(INPUT FOR THIS TASK begins)
-- ==== Sys2Proof/Tests/Slice0.lean ====
section
/-! SUPPORT. The model's own tests. The expected values are the spec's: the worked vectors of spec/95_test_vectors.md, named by
their ids, and the constants of spec/30_encoding.md R69. After the tests, one witness for the hypotheses of each statement of
Sys2Proof/Certificates/Slice0/Obligations.lean that has any. -/

namespace Sys2Proof.Tests

open Sys2Proof Sys2Proof.Machine

/-! ### The words and states the tests share -/

/-- The default marker. -/
def sync : BitVec 32 := 0xDCC023C2

/-- `MARK` (R63). -/
def m : Bytes := [0xDC, 0xC0, 0x23, 0xC2, 0xDC, 0xC0, 0x23, 0xC2]

/-- ASCII "hello". -/
def hello : Bytes := [0x68, 0x65, 0x6C, 0x6C, 0x6F]

/-- Vector E2: the data frame with id 0 and payload "hello". -/
def e2 : Bytes := m ++ [0xBB, 0x22, 0x00, 0x05, 0x00, 0x00, 0x68, 0x65, 0x6C, 0x6C, 0x6F]

/-- Vector E5: `ACK(0)`. -/
def e5 : Bytes := m ++ [0xFE, 0x79, 0x00, 0x00, 0x00, 0x80]

/-- Vector E6: `ACK(1)`. -/
def e6 : Bytes := m ++ [0xFD, 0x79, 0x00, 0x00, 0x01, 0x80]

/-- Vector E8: the RST frame. -/
def e8 : Bytes := m ++ [0xFE, 0xD9, 0x00, 0x00, 0x00, 0x20]

/-- Vector E9: an empty END frame with id 0. -/
def e9 : Bytes := m ++ [0xFE, 0xB9, 0x00, 0x00, 0x00, 0x40]

/-- Vector E11: an END frame with id 1 and payload "bye". -/
def e11 : Bytes := m ++ [0x36, 0x3D, 0x00, 0x03, 0x01, 0x40, 0x62, 0x79, 0x65]

/-- Vector E14: the data frame with id 0 and payload "a". -/
def e14 : Bytes := m ++ [0x9D, 0xF8, 0x00, 0x01, 0x00, 0x00, 0x61]

/-- Vector E15: the data frame with id 1 and payload "ab". -/
def e15 : Bytes := m ++ [0x9C, 0x95, 0x00, 0x02, 0x01, 0x00, 0x61, 0x62]

/-- Vector E21: the data frame with id 1 and payload "zz". -/
def e21 : Bytes := m ++ [0x83, 0x7D, 0x00, 0x02, 0x01, 0x00, 0x7A, 0x7A]

/-- The state after one operation, for operations that answer a next state. -/
def after (i : Instr) (s : State) : State :=
  match exec i s with
  | .next t => t
  | .fault _ => s
  | .refused _ => s

/-- Status registers 0 to 9 (the `regs` of spec/95_test_vectors.md). -/
def regs (s : State) : List Nat := (List.range 10).map fun n => statusContent s.cfg s.st (BitVec.ofNat 8 n)

/-- After `SEND "hello"`. -/
def sent : State := after (.send hello) State.reset

/-- After `RX E14`: one payload queued. -/
def holding : State := after (.rxBytes e14) State.reset

/-- After an RST from the peer. -/
def aborted : State := after (.rxBytes e8) State.reset

/-- After `SEND.END ""` and its ACK: the send half is closed. -/
def ended : State := after (.rxBytes e5) (after (.sendEnd []) State.reset)

/-- After the peer's END, and then `SEND.END "hello"` outstanding. -/
def closing : State := after (.sendEnd hello) (after (.rxBytes e9) State.reset)

/-- Reset with a bounded delivery queue. -/
def capped (n : Nat) : State := { State.reset with cfg := { deliveryCap := some n } }

/-- A payload of exactly `MAX_PAYLOAD` bytes. -/
def full : Bytes := List.replicate 4096 0

/-- A payload one byte longer. -/
def tooLong : Bytes := List.replicate 4097 0

theorem full_length : full.length = 4096 := List.length_replicate

theorem tooLong_length : tooLong.length = 4097 := List.length_replicate

/-! ### Ill-formed terms are refused (R65, R68, R69) -/

theorem test_wf_refuses_wrong_class :
    (Instr.fRst 0 0x00 []).wf = false ∧ (Instr.fAck 0 0xA0 []).wf = false ∧ (Instr.fDataEnd 0 0x80 []).wf = false ∧
      (Instr.fData 0 0x40 []).wf = false := by decide

theorem test_wf_refuses_long_payload :
    (Instr.fRst 0 0x20 tooLong).wf = false ∧ (Instr.fAck 0 0x80 tooLong).wf = false ∧ (Instr.fDataEnd 0 0x40 tooLong).wf = false ∧
      (Instr.fData 0 0 tooLong).wf = false ∧ (Instr.txData 0 tooLong).wf = false ∧ (Instr.txDataEnd 0 tooLong).wf = false := by
  simp [Instr.wf, maxPayload, tooLong_length]

theorem test_wf_refuses_ids_the_core_does_not_emit :
    (Instr.txData 2 hello).wf = false ∧ (Instr.txDataEnd 0xFF hello).wf = false := by decide

/-! ### Every constructor decodes from a word written out from R61, R74 and R75 -/

theorem test_decode_cksum : decode sync (.cmd { op := 0b0001, args := { bytes := [0x12, 0x34] } }) = .ok (.cksum [0x12, 0x34]) := by
  decide
theorem test_decode_encode :
    decode sync (.cmd { op := 0b0010, args := { id := 7, flags := 0x80, bytes := [1] } }) = .ok (.encodeFrame 7 0x80 [1]) := by
  decide
theorem test_decode_decode : decode sync (.cmd { op := 0b0011, args := { bytes := [9] } }) = .ok (.decodeFrame [9]) := by decide
theorem test_decode_send : decode sync (.cmd { op := 0b0100, args := { bytes := [9] } }) = .ok (.send [9]) := by decide
theorem test_decode_sendEnd : decode sync (.cmd { op := 0b0101, args := { bytes := [9] } }) = .ok (.sendEnd [9]) := by decide
theorem test_decode_receive : decode sync (.cmd { op := 0b0110 }) = .ok .receive := by decide
theorem test_decode_rdstat : decode sync (.cmd { op := 0b0111, args := { n := 17 } }) = .ok (.rdstat 17) := by decide
theorem test_decode_rxBytes : decode sync (.cmd { op := 0b1000, args := { bytes := [9] } }) = .ok (.rxBytes [9]) := by decide
theorem test_decode_chClose : decode sync (.cmd { op := 0b1001 }) = .ok .chClose := by decide
theorem test_decode_timerExpire : decode sync (.cmd { op := 0b1010 }) = .ok .timerExpire := by decide
theorem test_decode_reset : decode sync (.cmd { op := 0b1111 }) = .ok .reset := by decide
theorem test_decode_reserved0 : decode sync (.cmd { op := 0b0000 }) = .ok .reserved0 := by decide
theorem test_decode_reservedB : decode sync (.cmd { op := 0b1011 }) = .ok .reservedB := by decide
theorem test_decode_reservedC : decode sync (.cmd { op := 0b1100 }) = .ok .reservedC := by decide
theorem test_decode_reservedD : decode sync (.cmd { op := 0b1101 }) = .ok .reservedD := by decide
theorem test_decode_reservedE : decode sync (.cmd { op := 0b1110 }) = .ok .reservedE := by decide
/-- E8, and E23: id 9, all flags, payload "junk". -/
theorem test_decode_fRst : decode sync (.frameRx e8) = .ok (.fRst 0 0x20 []) ∧
    decode sync (.frameRx (m ++ [0x1C, 0x16, 0x00, 0x04, 0x09, 0xFF, 0x6A, 0x75, 0x6E, 0x6B])) =
      .ok (.fRst 9 0xFF [0x6A, 0x75, 0x6E, 0x6B]) := by decide
/-- E6, and E19: reserved bits set and a payload. -/
theorem test_decode_fAck : decode sync (.frameRx e6) = .ok (.fAck 1 0x80 []) ∧
    decode sync (.frameRx (m ++ [0x85, 0xDF, 0x00, 0x02, 0x00, 0x9F, 0x78, 0x79])) = .ok (.fAck 0 0x9F [0x78, 0x79]) := by decide
theorem test_decode_fDataEnd : decode sync (.frameRx e11) = .ok (.fDataEnd 1 0x40 [0x62, 0x79, 0x65]) := by decide
/-- E14, and E20: id 7, a reserved bit set. -/
theorem test_decode_fData : decode sync (.frameRx e14) = .ok (.fData 0 0x00 [0x61]) ∧
    decode sync (.frameRx (m ++ [0x86, 0xF7, 0x00, 0x01, 0x07, 0x01, 0x71])) = .ok (.fData 7 0x01 [0x71]) := by decide
theorem test_decode_txData : decode sync (.frameTx e15) = .ok (.txData 1 [0x61, 0x62]) := by decide
theorem test_decode_txDataEnd : decode sync (.frameTx e11) = .ok (.txDataEnd 1 [0x62, 0x79, 0x65]) := by decide
theorem test_decode_txAck : decode sync (.frameTx e6) = .ok (.txAck 1) := by decide
theorem test_decode_txRst : decode sync (.frameTx e8) = .ok .txRst := by decide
(INPUT FOR THIS TASK ends)
Restate the records above verbatim up to and including the line containing "open Sys2Proof Sys2Proof.Machine".

## EXERCISE ANSWER
-- ==== Sys2Proof/Tests/Slice0.lean ====
section
/-! SUPPORT. The model's own tests. The expected values are the spec's: the worked vectors of spec/95_test_vectors.md, named by
their ids, and the constants of spec/30_encoding.md R69. After the tests, one witness for the hypotheses of each statement of
Sys2Proof/Certificates/Slice0/Obligations.lean that has any. -/

namespace Sys2Proof.Tests

open Sys2Proof Sys2Proof.Machine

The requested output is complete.